A group of students is calling for Princeton University to remove a question from its undergraduate admissions application asking if students have a criminal record, The Star-Ledger reported.

Students for Prison Education and Reform (SPEAR), an organization on campus, started an online petition last week to remove all questions regarding past involvement with the justice system from the undergraduate application.

 According to The Star-Ledger, the group believes the question is unfair because the American Justice system is biased against people of color and low-income populations. People from those communities are more likely to be arrested that their wealthier peers for the same behavior.

"When people hear that someone has had past involvement with the justice system, they have this visceral reaction - they are the other, and we shouldn't have anything to do with them," Shaina Watrous, a fourth-year student who founded the campus group two years ago, told The Daily Princetonian. "This is the kind of attitude we are looking to change."
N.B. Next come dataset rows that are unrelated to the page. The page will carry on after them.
-- ==== Sys2Proof/Tests/Slice0.lean ====
section
/-! SUPPORT. The model's own tests: ill-formed terms refused, words written out from the spec's encodings, one-step tests with
the values of spec/95_test_vectors.md, and for every obligation with hypotheses a witness that meets them. -/

open Sys2Proof Sys2Proof.Machine

namespace Sys2Proof.Tests

/-! Helpers. -/

/-- Register `idx` after a step that goes on. -/
def regAfter (o : Host.Outcome State Fault Refusal) (idx : Nat) : Option Nat :=
  match o with
  | .next t => some (regWord t idx).toNat
  | .fault _ => none
  | .refused _ => none

/-- The value given to the host by a step that goes on. -/
def outAfter (o : Host.Outcome State Fault Refusal) : Option Nat :=
  match o with
  | .next t => some t.dataOut.toNat
  | .fault _ => none
  | .refused _ => none

/-- The buffer `bytes` loaded, LEN and SRC_OK set, and CUR, PHASE and MODE as given. -/
def st (bytes : List Byte) (cur phase mode : Nat) : State :=
  { State.reset with
    buf := Memory.load [] 0 bytes, len := BitVec.ofNat 32 bytes.length, srcOk := 1, cur := BitVec.ofNat 32 cur,
    phase := BitVec.ofNat 4 phase, mode := BitVec.ofNat 2 mode }

/-- The buffer of vector E1. -/
def e1 : List Byte := [0xFF, 0xF1, 0x0E, 0x02]

/-- E1 with the scanner at position `si`, SCANP as given. -/
def scanAt (bytes : List Byte) (si : Nat) (v c : BitVec 1) : State :=
  { st bytes 0 9 2 with si := BitVec.ofNat 32 si, scanp := ⟨v, c⟩ }

/-- `s` with these moves of the host pending. -/
def withHost (s : State) (moves : List HostAct) : State := { s with host := moves }

/-! Well-formedness: one ill-formed term for each check, and the edge that passes. -/

theorem test_wf_read_bit : (Instr.readBit 0xFF 8).wf = false ∧ (Instr.readBit 0xFF 7).wf = true := by decide

theorem test_wf_read_bits : (Instr.readBits 0xFF 5 4).wf = false ∧ (Instr.readBits 0xFF 9 0).wf = false ∧
    (Instr.readBits 0xFF 8 0).wf = true ∧ (Instr.readBits 0xFF 5 3).wf = true := by decide

/-! Decoding, from the spec's tables. -/

/-- R24: the sixteen phase codes in order. -/
theorem test_decode_phases : (List.range 16).map (decode .phase) =
    [Instr.idle, .sync, .ver, .layer, .prot, .profile, .sfi, .priv, .chan, .scan, .done, .phaseReserved11,
      .phaseReserved12, .phaseReserved13, .phaseReserved14, .phaseReserved15].map .ok := by decide

/-- R170: the eight command codes in order. -/
theorem test_decode_commands : (List.range 8).map (decode .command) =
    [Instr.cmdNop, .cmdDecode, .cmdScan, .cmdRun, .cmdClear, .cmdReserved5, .cmdReserved6, .cmdReserved7].map .ok := by
  decide

/-- R38, X9: bits 31:3 of a command word are ignored. -/
theorem test_decode_command_high_bits : decodeBytes .command [0xFF, 0xFF, 0xFF, 0xFC] = .ok .cmdClear := by decide

/-- R88: version, protection and layer, raw value by raw value. -/
theorem test_decode_bits : (List.range 2).map (decode .verField) = [Instr.ver0, .ver1].map .ok ∧
    (List.range 2).map (decode .protField) = [Instr.prot0, .prot1].map .ok ∧
    (List.range 4).map (decode .layerField) = [Instr.layer0, .layer1, .layer2, .layer3].map .ok := by decide

/-- R85. -/
theorem test_decode_profile_rows : (List.range 8).map (decode .profileField) =
    [Instr.profile0, .profile1, .profile2, .profile3, .profile4, .profile5, .profile6, .profile7].map .ok := by decide

/-- R86. -/
theorem test_decode_sfi_rows : (List.range 16).map (decode .sfiField) =
    [Instr.sfi0, .sfi1, .sfi2, .sfi3, .sfi4, .sfi5, .sfi6, .sfi7, .sfi8, .sfi9, .sfi10, .sfi11, .sfi12, .sfi13, .sfi14,
      .sfi15].map .ok := by decide

/-- R87. -/
theorem test_decode_chan_rows : (List.range 16).map (decode .chanField) =
    [Instr.chan0, .chan1, .chan2, .chan3, .chan4, .chan5, .chan6, .chan7, .chan8, .chan9, .chan10, .chan11, .chan12,
      .chan13, .chan14, .chan15].map .ok := by decide

/-- R81 on the bytes of vector P2 (`FF F8 D1 A5 ...`): VER 1, layer 0, PA 0; h 1, x 1, index 4, profile 1; hb3[7:2] = 101001,
cc 1. -/
theorem test_decode_header : decodeBytes .header [0xFF, 0xF8, 0xD1, 0xA5, 0, 0, 0] =
    .ok (.adtsHeader 0b1 0b00 0b0 0b1 0b1 0b0100 0b01 0b101001 0b01 0) := by decide

/-- R89, R90: the pairs, lower-offset byte high. -/
theorem test_decode_pairs : decodeBytes .candidate [0xFF, 0xFB] = .ok (.syncCandidate 0b1011) ∧
    decodeBytes .pattern [0xFF, 0xF1] = .ok .scanPattern00 ∧ decodeBytes .pattern [0xFF, 0xF0] = .ok .scanPattern01 ∧
    decodeBytes .pattern [0xFF, 0xF9] = .ok .scanPattern10 ∧ decodeBytes .pattern [0xFF, 0xF8] = .ok .scanPattern11 := by
  decide

/-- The model's own layout of the two functions' operands (notes/assumptions/7.md). -/
theorem test_decode_functions : decode .readBit 0x3A5 = .ok (.readBit 0xA5 3) ∧
    decode .readBits 0x0402A5 = .ok (.readBits 0xA5 2 4) := by decide

/-- What is no row is rejected by name: V5 S2 (`FF 0F`), S3 (`FF EF`), a lone pair that is no pattern (`FF FF`), and calls
outside the contracts. -/
theorem test_decode_rejects : decodeBytes .candidate [0xFF, 0x0F] = .error (.noRow .candidate 0xFF0F) ∧
    decodeBytes .candidate [0xFF, 0xEF] = .error (.noRow .candidate 0xFFEF) ∧
    decodeBytes .pattern [0xFF, 0xFF] = .error (.noRow .pattern 0xFFFF) ∧
    decodeBytes .header [0xFF, 0xE1, 0, 0, 0, 0, 0] = .error (.noRow .header 0xFFE10000000000) ∧
    decode .profileField 8 = .error (.noRow .profileField 8) ∧ decode .readBit 0x8A5 = .error (.outOfContract .readBit 0x8A5) ∧
    decodeBytes .header [0xFF] = .error (.wrongLength .header 1) := by decide

/-! The two functions: V1, V2. -/

theorem test_read_bit : outAfter (exec (.readBit 0xF8 4) State.reset) = some 1 ∧
    outAfter (exec (.readBit 0xF1 4) State.reset) = some 0 ∧ outAfter (exec (.readBit 0x80 0) State.reset) = some 1 := by
  decide

theorem test_read_bits : outAfter (exec (.readBits 0xA5 2 4) State.reset) = some 9 ∧
    outAfter (exec (.readBits 0xA5 0 8) State.reset) = some 0xA5 ∧
    outAfter (exec (.readBits 0xA5 8 0) State.reset) = some 0 ∧ outAfter (exec (.readBits 0xD1 7 1) State.reset) = some 1 := by
  decide

/-! The decoder's steps, on E1 (P1's trace) and on the vectors named. -/

/-- P1 step 1: SYNC_POS 0, CUR 1, FST.SYNC OK, next VER. -/
theorem test_sync_found : regAfter (exec .sync (st e1 0 1 1)) 5 = some 1 ∧
    regAfter (exec .sync (st e1 0 1 1)) 10 = some 1 ∧ regAfter (exec .sync (st e1 0 1 1)) 1 = some 0x52 := by decide

/-- S1: one byte; FST 0x3FFE, ERR 0x2, STATUS 0x29A. -/
theorem test_sync_fails : regAfter (exec .sync (st [0xFF] 0 1 1)) 10 = some 0x3FFE ∧
    regAfter (exec .sync (st [0xFF] 0 1 1)) 11 = some 2 ∧ regAfter (exec .sync (st [0xFF] 0 1 1)) 1 = some 0x29A := by decide

/-- V4, `hb1` = F8: RAW.VER and HDR.VER are 1. -/
theorem test_ver : regAfter (exec .ver (st [0xFF, 0xF8] 1 2 1)) 7 = some 1 ∧
    regAfter (exec .ver (st [0xFF, 0xF8] 1 2 1)) 9 = some 1 := by decide

/-- V4, `hb1` = F2 and F4: RAW.LAYER is 1 and 2, ERR is 0x4, the phase is PROT. -/
theorem test_layer : regAfter (exec .layer (st [0xFF, 0xF2] 1 3 1)) 9 = some 2 ∧
    regAfter (exec .layer (st [0xFF, 0xF4] 1 3 1)) 9 = some 4 ∧
    regAfter (exec .layer (st [0xFF, 0xF4] 1 3 1)) 11 = some 4 ∧
    regAfter (exec .layer (st [0xFF, 0xF4] 1 3 1)) 1 = some 0x254 := by decide

/-- V4, `hb1` = F0: PA 0 is CRC 1; `hb1` = F1: PA 1 is CRC 0. -/
theorem test_prot : regAfter (exec .prot (st [0xFF, 0xF0] 1 4 1)) 7 = some 2 ∧
    regAfter (exec .prot (st [0xFF, 0xF1] 1 4 1)) 7 = some 0 ∧
    regAfter (exec .prot (st [0xFF, 0xF1] 1 4 1)) 9 = some 8 := by decide

/-- E1: profile 2, CUR 2. T1: no `hb2`, CUR still 2, PROF UNREAD, Truncated. -/
theorem test_profile : regAfter (exec .profile (st e1 1 5 1)) 7 = some 8 ∧
    regAfter (exec .profile (st e1 1 5 1)) 5 = some 2 ∧
    regAfter (exec .profile (st [0xFF, 0xF1] 1 5 1)) 10 = some 0x300 ∧
    regAfter (exec .profile (st [0xFF, 0xF1] 1 5 1)) 11 = some 0x100 ∧
    regAfter (exec .profile (st [0xFF, 0xF1] 1 5 1)) 5 = some 2 := by decide

/-- E3, P = 0: INVALID, ERR 0x8. -/
theorem test_profile_zero : regAfter (exec .profile (st [0xFF, 0xF1, 0x0C, 0] 1 5 1)) 10 = some 0x200 ∧
    regAfter (exec .profile (st [0xFF, 0xF1, 0x0C, 0] 1 5 1)) 11 = some 8 := by decide

/-- E2, index 12: 7350; index 13: absent, ERR 0x10. -/
theorem test_sfi : regAfter (exec .sfi (st [0xFF, 0xF1, 0x31, 0] 2 6 1)) 8 = some 7350 ∧
    regAfter (exec .sfi (st [0xFF, 0xF1, 0x35, 0] 2 6 1)) 8 = some 0 ∧
    regAfter (exec .sfi (st [0xFF, 0xF1, 0x35, 0] 2 6 1)) 11 = some 0x10 ∧
    regAfter (exec .sfi (st [0xFF, 0xF1] 2 6 1)) 10 = some 0xC00 := by decide

/-- V14: the private bit changes nothing; nor does its absence raise anything. -/
theorem test_priv : regAfter (exec .priv (st [0xFF, 0xF1, 0x4E, 2] 2 7 1)) 9 = some 0 ∧
    regAfter (exec .priv (st [0xFF, 0xF1, 0x4E, 2] 2 7 1)) 1 = some 0x58 ∧
    regAfter (exec .priv (st [0xFF, 0xF1] 2 7 1)) 11 = some 0 := by decide

/-- E6, n = 6 (`hb2` = 8E, `hb3` = 02): RAW.CC and HDR.CHAN 6, CUR 3, DONE after DECODE. -/
theorem test_chan : regAfter (exec .chan (st [0xFF, 0xF1, 0x8E, 2] 2 8 1)) 7 = some 0xC0 ∧
    regAfter (exec .chan (st [0xFF, 0xF1, 0x8E, 2] 2 8 1)) 9 = some 0x1800 ∧
    regAfter (exec .chan (st [0xFF, 0xF1, 0x8E, 2] 2 8 1)) 5 = some 3 ∧
    regAfter (exec .chan (st [0xFF, 0xF1, 0x8E, 2] 2 8 1)) 1 = some 0x9A := by decide

/-- R139: in a RUN CHAN goes on to SCAN with SCANP loaded from HDR; T3: no `hb3`, RAW.CC 0, CC UNREAD. -/
theorem test_chan_exit : regAfter (exec .chan { st e1 2 8 3 with hdr := ⟨1, 1, 2, 0⟩ }) 4 = some 3 ∧
    regAfter (exec .chan (st e1 2 8 3)) 1 = some 0x79 ∧
    regAfter (exec .chan (st [0xFF, 0xF1, 0x8C] 2 8 1)) 9 = some 0 ∧
    regAfter (exec .chan (st [0xFF, 0xF1, 0x8C] 2 8 1)) 10 = some 0x3000 := by decide

/-! The scanner: V7. -/

/-- SC2 and SC3: `(FF, F1)` counts, `(F1, FF)` does not; SI advances in both. -/
theorem test_scan : regAfter (exec .scan (scanAt [0xFF, 0xF1] 0 0 0)) 13 = some 1 ∧
    regAfter (exec .scan (scanAt [0xF1, 0xFF] 0 0 0)) 13 = some 0 ∧
    regAfter (exec .scan (scanAt [0xF1, 0xFF] 0 0 0)) 12 = some 1 := by decide

/-- E5a: an empty buffer ends at once, FST 0x4000, STATUS 0xAA. -/
theorem test_scan_end : regAfter (exec .scan (scanAt [] 0 0 0)) 10 = some 0x4000 ∧
    regAfter (exec .scan (scanAt [] 0 0 0)) 1 = some 0xAA ∧ regAfter (exec .scan (scanAt [0xFF, 0xF1] 1 0 0)) 13 = some 0 := by
  decide

/-- V7: each pattern row counts for its own SCANP and not for the one beside it. -/
theorem test_pattern_rows : regAfter (exec .scanPattern00 (scanAt [] 0 0 0)) 13 = some 1 ∧
    regAfter (exec .scanPattern01 (scanAt [] 0 0 1)) 13 = some 1 ∧
    regAfter (exec .scanPattern10 (scanAt [] 0 1 0)) 13 = some 1 ∧
    regAfter (exec .scanPattern11 (scanAt [] 0 1 1)) 13 = some 1 ∧
    regAfter (exec .scanPattern01 (scanAt [] 0 0 0)) 13 = some 0 ∧
    regAfter (exec .scanPattern11 (scanAt [] 0 1 0)) 13 = some 0 := by decide

/-- R131: the candidate row is SYNC's acceptance. -/
theorem test_candidate_row : regAfter (exec (.syncCandidate 1) (st e1 0 1 1)) 5 = some 1 ∧
    regAfter (exec (.syncCandidate 1) (st e1 0 1 1)) 1 = some 0x52 := by decide

/-- E1 (DECODE) in one row: HDR 0x48, RAW 0x8E8, FST 0x1555, STATUS 0x9A, SF_HZ 48000, CUR 3. -/
theorem test_header_row : [7, 9, 10, 1, 8, 5].map (regAfter (exec (.adtsHeader 0 0 1 0 0 3 2 0 2 0) (st e1 0 1 1))) =
    [some 0x48, some 0x8E8, some 0x1555, some 0x9A, some 48000, some 3] := by decide

/-! Commands: V8. -/

/-- X1 and X3: EmptyInput and SourceUnavailable; P1: RUN goes to SYNC (STATUS 0x71). -/
theorem test_cmd_decode : regAfter (exec .cmdDecode (st [] 0 0 0)) 1 = some 0x39A ∧
    regAfter (exec .cmdDecode (st [] 0 0 0)) 11 = some 0x80 ∧
    regAfter (exec .cmdDecode { st [] 0 0 0 with srcOk := 0 }) 11 = some 0x40 ∧
    regAfter (exec .cmdDecode (st e1 3 10 2)) 1 = some 0x51 := by decide

theorem test_cmd_run : regAfter (exec .cmdRun (st e1 3 10 2)) 1 = some 0x71 ∧
    regAfter (exec .cmdRun (st [] 0 0 0)) 10 = some 0xC000 ∧ regAfter (exec .cmdRun (st [] 0 0 0)) 1 = some 0x3BA := by decide

/-- X5, and E5a: LEN 0 is no error for SCAN, which keeps CUR. -/
theorem test_cmd_scan : regAfter (exec .cmdScan { st e1 3 10 1 with srcOk := 0 }) 1 = some 0x3AA ∧
    regAfter (exec .cmdScan { st e1 3 10 1 with srcOk := 0 }) 10 = some 0xC000 ∧
    regAfter (exec .cmdScan (st [] 3 10 1)) 1 = some 0x69 ∧ regAfter (exec .cmdScan (st [] 3 10 1)) 5 = some 3 := by decide

/-- R179, and X8: while BUSY a CLEAR changes nothing. -/
theorem test_cmd_clear : regAfter (exec .cmdClear (st e1 3 10 1)) 1 = some 0 ∧
    regAfter (exec .cmdClear (st e1 3 10 1)) 2 = some 4 ∧ regAfter (exec .cmdClear (st e1 1 1 3)) 1 = some 0x71 ∧
    regAfter (exec .cmdClear (st e1 1 1 3)) 5 = some 1 := by decide

/-- X9: NOP and the reserved codes change no register. -/
theorem test_cmd_nop_reserved : regAfter (exec .cmdNop (st e1 3 10 1)) 1 = some 0x9A ∧
    regAfter (exec .cmdReserved5 (st e1 3 10 1)) 5 = some 3 ∧ regAfter (exec .cmdReserved6 (st e1 3 10 1)) 5 = some 3 ∧
    regAfter (exec .cmdReserved7 (st e1 3 10 1)) 5 = some 3 := by decide

/-- U6: LEN = 2^32 - 1 is refused at an accepted command. -/
theorem test_cmd_illegal_length : exec .cmdRun { st [] 0 0 0 with len := 0xFFFFFFFF } = .refused .lengthTooLarge := rfl

/-- R171: IDLE and DONE wait. -/
theorem test_wait_phases : regAfter (exec .idle State.reset) 1 = some 0 ∧
    regAfter (exec .done (st e1 3 10 1)) 1 = some 0x9A := by decide

/-- R24: a reserved phase stops by its code. -/
theorem test_reserved_phases : (exec .phaseReserved11 State.reset = .refused (.reservedPhase 11)) ∧
    (exec .phaseReserved15 State.reset = .refused (.reservedPhase 15)) := ⟨rfl, rfl⟩

/-! The value tables: E2, E3, E6, V4. -/

/-- E2's hertz column, and its INVALID rows. -/
theorem test_sfi_rows : [Instr.sfi0, .sfi1, .sfi2, .sfi3, .sfi4, .sfi5, .sfi6, .sfi7, .sfi8, .sfi9, .sfi10, .sfi11, .sfi12,
      .sfi13, .sfi14, .sfi15].map (fun i => regAfter (exec i State.reset) 8) =
    [some 96000, some 88200, some 64000, some 48000, some 44100, some 32000, some 24000, some 22050, some 16000, some 12000,
      some 11025, some 8000, some 7350, some 0, some 0, some 0] ∧
    [Instr.sfi13, .sfi14, .sfi15].map (fun i => regAfter (exec i State.reset) 11) = [some 16, some 16, some 16] := by decide

/-- E3: HDR of PROFMAP(0..7), and ERR of the same rows. -/
theorem test_profile_rows :
    [Instr.profile0, .profile1, .profile2, .profile3, .profile4, .profile5, .profile6, .profile7].map
      (fun i => (regAfter (exec i State.reset) 7, regAfter (exec i State.reset) 11)) =
    [(some 0, some 8), (some 4, some 0), (some 8, some 0), (some 12, some 0), (some 16, some 0), (some 0, some 8),
      (some 0, some 8), (some 0, some 8)] := by decide

/-- E6: HDR of CCMAP(0..7). -/
theorem test_chan_rows_valid : [Instr.chan0, .chan1, .chan2, .chan3, .chan4, .chan5, .chan6, .chan7].map
      (fun i => regAfter (exec i State.reset) 7) =
    [some 0, some 0x20, some 0x40, some 0x60, some 0x80, some 0xA0, some 0xC0, some 0xE0] := by decide

/-- R87: 8 to 15 are Reserved, HDR.CHAN 8 (bit 8 of HDR) and ERR bit 5. -/
theorem test_chan_rows_reserved :
    [Instr.chan8, .chan9, .chan10, .chan11, .chan12, .chan13, .chan14, .chan15].all (fun i =>
      regAfter (exec i State.reset) 7 == some 0x100 && regAfter (exec i State.reset) 11 == some 0x20) = true := by decide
Daniel Teehan, first-year student and current chair of Advocacy Committee of SPEAR, told The Star-Ledger when people think of people who are incarcerated, they automatically think they are murderers.

"When you delve into the numbers ... you quickly realize that most of the people there are there because of minor drug infractions, selective policing and draconian sentencing practices," Teehan said.

The University currently requires applicants to disclose whether they have a criminal record through a question on the Common Application that was introduced in 2006.

Janet Rapelye, Princeton's dean of admissions, told The Star-Ledger hat admissions officials believe the question is needed.  They believe it is important to ask about misconduct and convictions because "we consider the responses to these questions useful to our holistic review of the applicant," she said.